After my butt wipe blind experiance I realized I needed to get some snow camo for my Exterminator. If you had the funds what would you do?

1. Just buy the snow covers for $100

2. Just by another layout blind for $199.

I think prefer just getting the blind so I don't have to keep putting the cover on and off. But if if the blind gets all dirty the cover would be easier to clean especially if is really cold out. What do you all think?


----------



## mallardhunter (May 15, 2004)

I was thinking about buying some snow materal and put valcrow strips on my bling the take is off when I need to. You would have to cut the material, but I think it would work great.


----------



## craigers (Dec 16, 2004)

Why not just go with the snow spray that comes in the cans for a few bucks at walmart?


----------



## GooseBuster3 (Mar 1, 2002)

Snow spray, 97 cents a can. Think about


----------



## FACE (Mar 10, 2003)

Go with the snow spray!! It blends in so well with real snow you cannot tell the difference where they blend together. On word of advice is to carry several cans and keep them warm! I generally keep a few in the truck to stay warm while spraying my blind and it comes off easily.


----------



## fishunt (Jan 24, 2004)

how about white bed sheets that will works and keep ur blind clean haha I did last year my son cover and I cover and I got geese and I dont have a blind hahahaha beleive me it is works.. I always do odd things and it works I save money


----------



## Burly1 (Sep 20, 2003)

Well hell, if it is works, it is works!

Chop, I still think the butt-wipe blind is going to be hard to beat for the price! Burl :lol:


----------



## Leo Porcello (Jul 10, 2003)

I have been using the snow spray. Just looking at alternative things.
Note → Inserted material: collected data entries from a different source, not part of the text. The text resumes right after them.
-- ==== Sys2Proof/Tests/Slice0.lean ====
section
/-! SUPPORT. The model's own tests: small, on fixed values, each expected result taken from the rule or the test vector of
spec/95_test_vectors.md that its comment names; and for every obligation with hypotheses a witness that they can be met
together, one for each clause and at the boundary values. -/

namespace Sys2Proof.Tests
open Sys2Proof.Machine

/-! ## Well-formedness: each check refuses an ill-formed term -/

/-- R110: octaves below −8 and above 7. -/
theorem test_wf_pitch : (Instr.play ⟨.a, .natural, -8⟩ 0 0).wf = true ∧ (Instr.play ⟨.a, .natural, 7⟩ 0 0).wf = true ∧
    (Instr.play ⟨.a, .natural, -9⟩ 0 0).wf = false ∧ (Instr.play ⟨.a, .natural, 8⟩ 0 0).wf = false := by decide

/-- R5: the defaults are legal, and so are the ends of the ranges. -/
theorem test_wf_ref : Params.ref.wf = true ∧
    ({ Params.ref with sampleRateHz := 25088, addrW := 16, fifoDepth := 255 } : Params).wf = true := by decide

/-- R5, R247: sample rate, address width, channel depth and step length out of range. -/
theorem test_wf_widths :
    [ { Params.ref with sampleRateHz := 25087 }, { Params.ref with addrW := 0 }, { Params.ref with addrW := 17 },
      { Params.ref with fifoDepth := 3 }, { Params.ref with fifoDepth := 256 },
      { Params.ref with stepCycles := 0 } ].all (fun p : Params => !p.wf) = true := by decide

/-- R5, R32: no root, nine roots, more than 256 units. -/
theorem test_wf_topology :
    [ { Params.ref with topology := [] }, { Params.ref with topology := List.replicate 9 (.sine 1) },
      { Params.ref with topology := [.poly 1 16 (.poly 1 16 (.sine 1))] } ].all (fun p : Params => !p.wf) = true := by
  decide

/-- R5, R32: an address wider than `ADDR_W` at each kind of node, and allocators of no and of seventeen voices. -/
theorem test_wf_nodes :
    ([ .sine 0x100, .saw 0x100, .sample ⟨0x100, []⟩, .drum 0x100 ⟨1, []⟩ ⟨1, []⟩ ⟨1, []⟩,
      .drum 1 ⟨0x100, []⟩ ⟨1, []⟩ ⟨1, []⟩, .drum 1 ⟨1, []⟩ ⟨0x100, []⟩ ⟨1, []⟩, .drum 1 ⟨1, []⟩ ⟨1, []⟩ ⟨0x100, []⟩,
      .poly 0x100 4 (.sine 1), .poly 1 0 (.sine 1), .poly 1 17 (.sine 1), .poly 1 4 (.sine 0x100),
      .withEffect (.sine 0x100) (.lpf 1), .withEffect (.sine 1) (.lpf 0x100), .withEffect (.sine 1) (.linDecay 0x100),
      .withEffect (.sine 1) (.expDecay 0x100) ] : List SynthTopo).all (fun t => !t.wf 8) = true := by decide

/-- R37: a buffer longer than 2 ^ 20 samples. -/
theorem test_wf_rom : (SampleTopo.mk 1 (List.replicate (2 ^ 20 + 1) 0)).wf 8 = false := by
  rw [SampleTopo.wf, Bool.and_eq_false_iff]
  exact .inr (decide_eq_false (by rw [List.length_replicate]; omega))

/-- R5: equal drum codes, a sequencer address that does not fit, and an invalid pitch for each sequencer voice. -/
theorem test_wf_sequencer :
    [ { Params.ref with drumKickCode := 38 }, { Params.ref with drumKickCode := 42 },
      { Params.ref with drumSnareCode := 42 }, { Params.ref with seqAddr := 0x100 },
      { Params.ref with seqHatPitch := ⟨.a, .natural, 8⟩ }, { Params.ref with seqSnarePitch := ⟨.a, .natural, 8⟩ },
      { Params.ref with seqKickPitch := ⟨.a, .natural, 8⟩ }, { Params.ref with seqAccentPitch := ⟨.a, .natural, 8⟩ },
      { Params.ref with seqCymbalPitch := ⟨.a, .natural, 8⟩ } ].all (fun p : Params => !p.wf) = true := by decide

/-! ## Decoding -/

/-- PLAY, written out by the layout of R90: cid 0, oct 0b0010, acc 2, let 2, scale 1, vel 255 (V-ENC-2). -/
theorem test_decode_play :
    deserialize (0b000000#6 ++ 0b0010#4 ++ 0b010#3 ++ 0b010#3 ++ 0b00000001#8 ++ 0b11111111#8) =
      some (.play ⟨.c, .natural, 2⟩ 255 1) := by decide

/-- SETATTACK, written out by the layout of R90 with bits 25:16 all ones (V-ENC-13). -/
theorem test_decode_setAttack :
    deserialize (0b000001#6 ++ 0b1111111111#10 ++ 0b00010000#8 ++ 0b00001000#8) = some (.setAttack 0x08 0x10) := by
  decide

/-- V-ENC-1 to V-ENC-7 and V-ENC-12. -/
theorem test_decode_vectors :
    [0x00000000, 0x009201FF, 0x01101010, 0x02000000, 0x02101010, 0x03C21010, 0x01E11010, 0x04000000].map deserialize =
      [ some (.play ⟨.a, .doubleFlat, 0⟩ 0 0), some (.play ⟨.c, .natural, 2⟩ 255 1),
        some (.play ⟨.a, .natural, 4⟩ 0x10 0x10), some (.play ⟨.a, .doubleFlat, -8⟩ 0 0),
        some (.play ⟨.a, .natural, -8⟩ 0x10 0x10), some (.play ⟨.c, .doubleFlat, -1⟩ 0x10 0x10),
        some (.play ⟨.b, .doubleSharp, 7⟩ 0x10 0x10), some (.setAttack 0 0) ] := by decide

/-- V-ENC-8 to V-ENC-11 and V-ENC-14 to V-ENC-16: the malformed words (R98, R99, R103). -/
theorem test_decode_malformed :
    [0x00070000, 0x00280000, 0x00380000, 0x003F0000, 0x08000000, 0xFC000000, 0xFFFFFFFF].map deserialize =
      List.replicate 7 none := by decide

/-- R103: the reasons, the command id first, then the letter. -/
theorem test_decode_reasons :
    ([(0x00070000, .letterOutOfRange), (0x00280000, .accidentalOutOfRange), (0x003F0000, .letterOutOfRange),
      (0xFFFFFFFF, .reservedCommandId)] : List (Word × DecodeReject)).all (fun e =>
        match decode e.1 with
        | .error r => decide (r = e.2)
        | .ok _ => false) = true := by decide

/-- The serialize vectors of 95_test_vectors.md section 2.1. -/
theorem test_encode_vectors :
    [ encode (.play ⟨.e, .natural, 4⟩ 0x10 0x10), encode (Instr.noteOff ⟨.c, .natural, 4⟩),
      encode (.play ⟨.f, .sharp, 2⟩ 0x08 0x10), encode (.play ⟨.d, .natural, 2⟩ 0x10 0x10),
      encode (.play ⟨.c, .natural, 2⟩ 0xFF 0x10), encode (.setAttack 0x20 0x10), encode Instr.attack1 ] =
      [0x01141010, 0x01120000, 0x009D1008, 0x00931010, 0x009210FF, 0x04001020, 0x04001010] := by decide

/-- R74 with 92 D39: a byte-serial transport sends the least significant byte first (V-ENC-3). -/
theorem test_decode_bytes : (decodeBytes [0x10, 0x10, 0x10, 0x01, 0xAA]).toOption =
    some (.play ⟨.a, .natural, 4⟩ 0x10 0x10, [0xAA]) := by decide

/-! ## Pitch and sine tables -/

/-- 95_test_vectors.md section 2.2. -/
theorem test_codes :
    [ code ⟨.a, .natural, 4⟩, code ⟨.b, .sharp, 3⟩, code ⟨.g, .flat, 2⟩, code ⟨.b, .doubleSharp, -2⟩,
      code ⟨.c, .flat, -1⟩, code ⟨.a, .natural, -8⟩, code ⟨.c, .doubleFlat, -8⟩, code ⟨.b, .doubleSharp, 7⟩ ] =
      [69, 60, 42, 1, -1, -75, -86, 109] := by decide

/-! The table of 40_pitch.md R115. -/

theorem test_pinc_0_to_15 : (List.range 16).map (fun k => (pinc 48000 (0 + k)).toNat) =
    [ 731558, 775059, 821146, 869974, 921705, 976513, 1034579, 1096099, 1161276, 1230329, 1303488, 1380998,
      1463116, 1550118, 1642292, 1739948 ] := by decide +kernel

theorem test_pinc_16_to_31 : (List.range 16).map (fun k => (pinc 48000 (16 + k)).toNat) =
    [ 1843411, 1953026, 2069159, 2192197, 2322552, 2460658, 2606977, 2761996, 2926232, 3100235, 3284585,
      3479896, 3686822, 3906052, 4138318, 4384395 ] := by decide +kernel

theorem test_pinc_32_to_47 : (List.range 16).map (fun k => (pinc 48000 (32 + k)).toNat) =
    [ 4645104, 4921317, 5213953, 5523991, 5852465, 6200470, 6569170, 6959793, 7373644, 7812103, 8276635,
      8768789, 9290209, 9842633, 10427907, 11047982 ] := by decide +kernel

theorem test_pinc_48_to_63 : (List.range 16).map (fun k => (pinc 48000 (48 + k)).toNat) =
    [ 11704930, 12400941, 13138339, 13919586, 14747287, 15624207, 16553270, 17537579, 18580418, 19685267,
      20855814, 22095965, 23409859, 24801882, 26276679, 27839171 ] := by decide +kernel

theorem test_pinc_64_to_79 : (List.range 16).map (fun k => (pinc 48000 (64 + k)).toNat) =
    [ 29494575, 31248413, 33106541, 35075158, 37160835, 39370534, 41711627, 44191930, 46819719, 49603764,
      52553357, 55678342, 58989149, 62496826, 66213081, 70150316 ] := by decide +kernel

theorem test_pinc_80_to_95 : (List.range 16).map (fun k => (pinc 48000 (80 + k)).toNat) =
    [ 74321671, 78741067, 83423255, 88383859, 93639437, 99207528, 105106715, 111356685, 117978298, 124993653,
      132426162, 140300631, 148643341, 157482134, 166846509, 176767719 ] := by decide +kernel

theorem test_pinc_96_to_111 : (List.range 16).map (fun k => (pinc 48000 (96 + k)).toNat) =
    [ 187278874, 198415056, 210213429, 222713370, 235956596, 249987305, 264852324, 280601263, 297286682,
      314964268, 333693018, 353535438, 374557749, 396830112, 420426858, 445426740 ] := by decide +kernel

theorem test_pinc_112_to_127 : (List.range 16).map (fun k => (pinc 48000 (112 + k)).toNat) =
    [ 471913192, 499974611, 529704648, 561202526, 594573365, 629928537, 667386037, 707070876, 749115498,
      793660223, 840853716, 890853480, 943826385, 999949222, 1059409297, 1122405052 ] := by decide +kernel

/-- 95_test_vectors.md section 2.3. -/
theorem test_sine_lookup :
    [0x00000000, 0x00200000, 0x00400000, 0x00600000, 0x10000000, 0x20000000, 0x3FFFFFFF, 0x40000000, 0x40000001].map
      sineLookup = [0, 100, 201, 301, 12539, 23170, 32766, 32767, 32766] ∧
    [0x60000000, 0x7FC00000, 0x80000000, 0x80400000, 0xA0000000, 0xC0000000, 0xE0000000, 0xFFFFFFFF].map
      sineLookup = [23170, 201, 0, -201, -23170, -32767, -23170, 0] := by decide +kernel

/-! ## Units: the first `n` outputs of a unit -/

def outputs {U : Type} (next : U → Int × U) : Nat → U → List Int
  | 0, _ => []
  | n + 1, u => (next u).1 :: outputs next n (next u).2

/-- An effect on a list of inputs. -/
def filtered (e : Effect) : List Int → List Int
  | [] => []
  | x :: xs => (e.next x).1 :: filtered (e.next x).2 xs

def a4 : Pitch := ⟨.a, .natural, 4⟩

/-- V-SIN-3. -/
theorem test_sine_next :
    outputs SineUnit.next 8 (((SineUnit.init 1).configure 0x00024000).play 48000 a4 0x10 0x10).1 =
      [0, 1885, 1882, 2816, 1870, 2326, 1387, 1606] := by decide +kernel

/-- V-SIN-2: saturation. -/
theorem test_sine_saturates : outputs SineUnit.next 3 ((SineUnit.init 1).play 48000 a4 0xFF 0xFF).1 =
    [0, 32766, 32766] := by decide +kernel

/-- V-SIN-10: a bend that cancels the increment. -/
theorem test_sine_bend :
    outputs SineUnit.next 3 (((SineUnit.init 1).setBend (BitVec.ofInt 32 (-39370534))).play 48000 a4 0x10 0x10).1 =
      [0, 0, 0] := by decide +kernel

/-- V-SAW-2. -/
theorem test_saw_next :
    outputs SawUnit.next 6 (((SawUnit.init 1).configure 0x00024000).play 48000 a4 0x10 0x10).1 =
      [0, 600, 600, 901, 600, 750] := by decide +kernel

/-- V-SAW-3: the wrap. -/
theorem test_saw_wraps :
    outputs SawUnit.next 2 { SawUnit.init 1 with phase := 0x7FFFFFFF, inc := 1, gain := 0x0100 } =
      [32767, -32768] := by decide

/-- V-SMP-1 and V-SMP-2. -/
theorem test_sample_next :
    outputs SampleUnit.next 6 ((SampleUnit.init ⟨2, romKick⟩).play 0x10 0x10) =
      [20000, 10000, -10000, -20000, 0, 0] ∧
    outputs SampleUnit.next 5 ((SampleUnit.init ⟨2, romKick⟩).play 0xFF 0x10) =
      [32767, 32767, -32768, -32768, 0] := by decide

/-- V-SMP-6: an empty buffer. -/
theorem test_sample_empty : ((SampleUnit.init ⟨2, []⟩).play 0x10 0x10).next =
    (0, { SampleUnit.init ⟨2, []⟩ with gain := 0x0100 }) := by decide

/-- V-DRM-7: the sum is saturated once. -/
theorem test_drum_next :
    (drumNext ⟨(SampleUnit.init ⟨2, [0x7FFF]⟩).play 0x10 0x10, (SampleUnit.init ⟨2, [0x7FFF]⟩).play 0x10 0x10,
      (SampleUnit.init ⟨2, [0x8000]⟩).play 0x10 0x10⟩).1 = 32766 := by decide

/-- V-LIN-1 and V-LIN-3. -/
theorem test_linDecay :
    filtered (.linDecay (((LinDecayUnit.init 1).configure 0x00023000).play 0x10)) (List.replicate 8 16384) =
      [16383, 16383, 10239, 10239, 4095, 4095, 0, 0] ∧
    filtered (.linDecay (((LinDecayUnit.init 1).configure 0x00017FFF).play 0x10)) (List.replicate 3 (-32768)) =
      [-32767, 0, 0] := by decide

/-- V-EXP-1 and V-EXP-2. -/
theorem test_expDecay :
    filtered (.expDecay (((ExpDecayUnit.init 1).configure 0x00014000).play 0x10)) (List.replicate 6 (-32768)) =
      [-32767, -16383, -8191, -4095, -2047, -1023] ∧
    filtered (.expDecay (((ExpDecayUnit.init 1).configure 0x00037FFF).play 0x10)) (List.replicate 7 32767) =
      [32766, 32766, 32766, 32765, 32765, 32765, 32764] := by decide

/-- V-LPF-1 and V-LPF-4. -/
theorem test_lpf :
    filtered (.lpf { LpfUnit.init 1 with alpha := 0x4000 }) [32767, 32767, 32767, -32768, 0, 0] =
      [16383, 24575, 28671, -2049, -1025, -513] ∧
    filtered (.lpf { LpfUnit.init 1 with alpha := 0x4000, y := 0xFFFF }) [0, 0, 0] = [-1, -1, -1] := by decide

/-! ## States for single steps -/

/-- The outcome's state as data. -/
def result (o : Host.Outcome State Fault Refusal) : Option State :=
  match o with
  | .next t => some t
  | .fault _ => none
  | .refused _ => none

/-- A block at reset with `r` between two roots that the beat's address 1 does not reach. -/
def amid (r : Synth) : State :=
  { State.reset with roots := [.saw (SawUnit.init 2), r, .saw (SawUnit.init 4)], beatAddr := 1 }

/-- A block at reset with one root. -/
def oneRoot (r : Synth) : State := { State.reset with roots := [r] }

/-- A block with one event scheduled. -/
def next (e : Event) (s : State) : State := { s with inputs := [.event e] }

/-- Four Sine voices with the given slots. -/
def voices4 (a b c d : Option Pitch) : Voices :=
  .cons a (.sine (SineUnit.init 1)) (.cons b (.sine (SineUnit.init 1))
    (.cons c (.sine (SineUnit.init 1)) (.cons d (.sine (SineUnit.init 1)) .nil)))

/-- A clock cycle that asks for nothing. -/
def quietCycle : CycleIn :=
  { rst := false, sampleTick := false, cmdValid := false, cmdAddr := 0, cmdWord := 0, seqTick := false, regWe := false,
    regRe := false, regIndex := 0, regWdata := 0, diagSlot := false }

/-! ## The two instructions -/

/-- V-SIN-8: PLAY of C−1 on a Sine. -/
theorem test_play_sine :
    (result (exec (.play ⟨.c, .natural, -1⟩ 0x10 0x10) (amid (.sine (SineUnit.init 1))))).map (·.roots[1]?) =
      some (some (.sine { SineUnit.init 1 with inc := 731558, gain := 0x0100, amp := 0x7FFF })) := by decide +kernel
I may go back to the butt wipe as my blind was never so soft and cushiney.


----------



## Matt Jones (Mar 6, 2002)

I bit the bullet and bought a migrator with a snow cover for my late season blind. I got a pretty good deal on it otherwise I would have just stuck with the snow spray. Cheap and effective.


----------



## fishunt (Jan 24, 2004)

make sure flat paint and no shinny for spray paint


----------



## Leo Porcello (Jul 10, 2003)

Its not paint. Its the Christmas Snow in a can that you put on windows. It matches real snow to a "T" and washes off pretty easily. Also if you spray it on, rub it off a bit, it will turn a grey color and blends in with frosted fields. As Stoeger would say "Its the cat's @ss"


----------



## fishunt (Jan 24, 2004)

ohh I got it yeah pretty easy and good thinking hahaha


----------